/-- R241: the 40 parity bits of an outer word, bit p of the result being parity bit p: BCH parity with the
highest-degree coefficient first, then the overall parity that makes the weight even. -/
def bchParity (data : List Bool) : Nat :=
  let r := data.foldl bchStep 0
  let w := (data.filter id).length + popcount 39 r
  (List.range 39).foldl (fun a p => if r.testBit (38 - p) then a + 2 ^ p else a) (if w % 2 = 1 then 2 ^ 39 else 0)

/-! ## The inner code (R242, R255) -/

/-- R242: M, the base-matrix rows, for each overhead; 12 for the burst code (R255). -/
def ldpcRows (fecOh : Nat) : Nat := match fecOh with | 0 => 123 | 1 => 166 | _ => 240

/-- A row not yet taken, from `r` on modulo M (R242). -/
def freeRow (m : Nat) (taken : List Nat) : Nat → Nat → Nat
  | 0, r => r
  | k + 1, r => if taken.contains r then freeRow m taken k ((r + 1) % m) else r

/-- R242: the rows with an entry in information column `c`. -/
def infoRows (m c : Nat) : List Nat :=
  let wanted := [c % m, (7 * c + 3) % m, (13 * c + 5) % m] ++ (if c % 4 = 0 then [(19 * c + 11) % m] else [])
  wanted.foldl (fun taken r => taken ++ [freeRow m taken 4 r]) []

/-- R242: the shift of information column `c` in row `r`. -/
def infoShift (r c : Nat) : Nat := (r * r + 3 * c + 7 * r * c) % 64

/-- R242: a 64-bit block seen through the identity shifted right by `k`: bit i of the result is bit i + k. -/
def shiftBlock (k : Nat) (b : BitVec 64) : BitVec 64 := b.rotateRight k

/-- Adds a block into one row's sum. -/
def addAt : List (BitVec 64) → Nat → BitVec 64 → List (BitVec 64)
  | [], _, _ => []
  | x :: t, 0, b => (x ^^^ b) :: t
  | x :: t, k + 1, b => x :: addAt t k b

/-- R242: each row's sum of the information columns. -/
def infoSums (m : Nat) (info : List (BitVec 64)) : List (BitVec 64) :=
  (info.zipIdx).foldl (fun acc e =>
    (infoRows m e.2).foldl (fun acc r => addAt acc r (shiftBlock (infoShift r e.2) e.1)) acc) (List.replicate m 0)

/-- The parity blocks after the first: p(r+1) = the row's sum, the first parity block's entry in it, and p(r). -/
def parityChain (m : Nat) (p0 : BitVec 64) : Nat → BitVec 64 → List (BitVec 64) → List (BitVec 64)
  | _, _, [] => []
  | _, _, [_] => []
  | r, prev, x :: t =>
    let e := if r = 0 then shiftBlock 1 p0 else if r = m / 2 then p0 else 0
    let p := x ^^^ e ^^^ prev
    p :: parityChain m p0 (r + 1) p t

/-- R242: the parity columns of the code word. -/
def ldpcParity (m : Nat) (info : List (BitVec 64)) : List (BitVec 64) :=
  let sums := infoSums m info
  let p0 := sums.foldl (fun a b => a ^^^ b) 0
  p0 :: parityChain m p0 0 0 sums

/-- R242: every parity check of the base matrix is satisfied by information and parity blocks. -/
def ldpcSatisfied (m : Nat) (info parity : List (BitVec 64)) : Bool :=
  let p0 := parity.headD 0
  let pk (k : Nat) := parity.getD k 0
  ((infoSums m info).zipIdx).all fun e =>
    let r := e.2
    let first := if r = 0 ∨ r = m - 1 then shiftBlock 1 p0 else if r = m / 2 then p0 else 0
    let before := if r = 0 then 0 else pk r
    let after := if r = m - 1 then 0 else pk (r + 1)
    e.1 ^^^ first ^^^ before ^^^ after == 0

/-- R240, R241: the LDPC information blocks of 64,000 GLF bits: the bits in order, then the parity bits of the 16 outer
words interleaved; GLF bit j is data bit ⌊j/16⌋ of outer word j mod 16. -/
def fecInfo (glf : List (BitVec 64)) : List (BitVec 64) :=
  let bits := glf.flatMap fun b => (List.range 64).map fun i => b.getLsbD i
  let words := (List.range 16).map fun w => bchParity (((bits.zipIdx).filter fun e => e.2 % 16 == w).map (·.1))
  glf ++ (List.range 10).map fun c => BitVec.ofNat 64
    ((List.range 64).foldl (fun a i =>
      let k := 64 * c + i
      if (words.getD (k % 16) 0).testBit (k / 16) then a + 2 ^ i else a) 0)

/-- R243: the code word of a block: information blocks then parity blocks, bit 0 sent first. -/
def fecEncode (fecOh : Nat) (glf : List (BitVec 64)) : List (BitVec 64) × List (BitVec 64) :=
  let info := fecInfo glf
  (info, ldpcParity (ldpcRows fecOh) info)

^^^^^^^^^^^^^^^^

What this task involves: From the records above, print exactly the lines that run from the line with "(info.zipIdx).foldl (fun acc e =>" to the line with "if (words.getD (k", inclusive.

Response:
  (info.zipIdx).foldl (fun acc e =>
    (infoRows m e.2).foldl (fun acc r => addAt acc r (shiftBlock (infoShift r e.2) e.1)) acc) (List.replicate m 0)

/-- The parity blocks after the first: p(r+1) = the row's sum, the first parity block's entry in it, and p(r). -/
def parityChain (m : Nat) (p0 : BitVec 64) : Nat → BitVec 64 → List (BitVec 64) → List (BitVec 64)
  | _, _, [] => []
  | _, _, [_] => []
  | r, prev, x :: t =>
    let e := if r = 0 then shiftBlock 1 p0 else if r = m / 2 then p0 else 0
    let p := x ^^^ e ^^^ prev
    p :: parityChain m p0 (r + 1) p t

/-- R242: the parity columns of the code word. -/
def ldpcParity (m : Nat) (info : List (BitVec 64)) : List (BitVec 64) :=
  let sums := infoSums m info
  let p0 := sums.foldl (fun a b => a ^^^ b) 0
  p0 :: parityChain m p0 0 0 sums

/-- R242: every parity check of the base matrix is satisfied by information and parity blocks. -/
def ldpcSatisfied (m : Nat) (info parity : List (BitVec 64)) : Bool :=
  let p0 := parity.headD 0
  let pk (k : Nat) := parity.getD k 0
  ((infoSums m info).zipIdx).all fun e =>
    let r := e.2
    let first := if r = 0 ∨ r = m - 1 then shiftBlock 1 p0 else if r = m / 2 then p0 else 0
    let before := if r = 0 then 0 else pk r
    let after := if r = m - 1 then 0 else pk (r + 1)
    e.1 ^^^ first ^^^ before ^^^ after == 0

/-- R240, R241: the LDPC information blocks of 64,000 GLF bits: the bits in order, then the parity bits of the 16 outer
words interleaved; GLF bit j is data bit ⌊j/16⌋ of outer word j mod 16. -/
def fecInfo (glf : List (BitVec 64)) : List (BitVec 64) :=
  let bits := glf.flatMap fun b => (List.range 64).map fun i => b.getLsbD i
  let words := (List.range 16).map fun w => bchParity (((bits.zipIdx).filter fun e => e.2 % 16 == w).map (·.1))
  glf ++ (List.range 10).map fun c => BitVec.ofNat 64
    ((List.range 64).foldl (fun a i =>
      let k := 64 * c + i
      if (words.getD (k % 16) 0).testBit (k / 16) then a + 2 ^ i else a) 0)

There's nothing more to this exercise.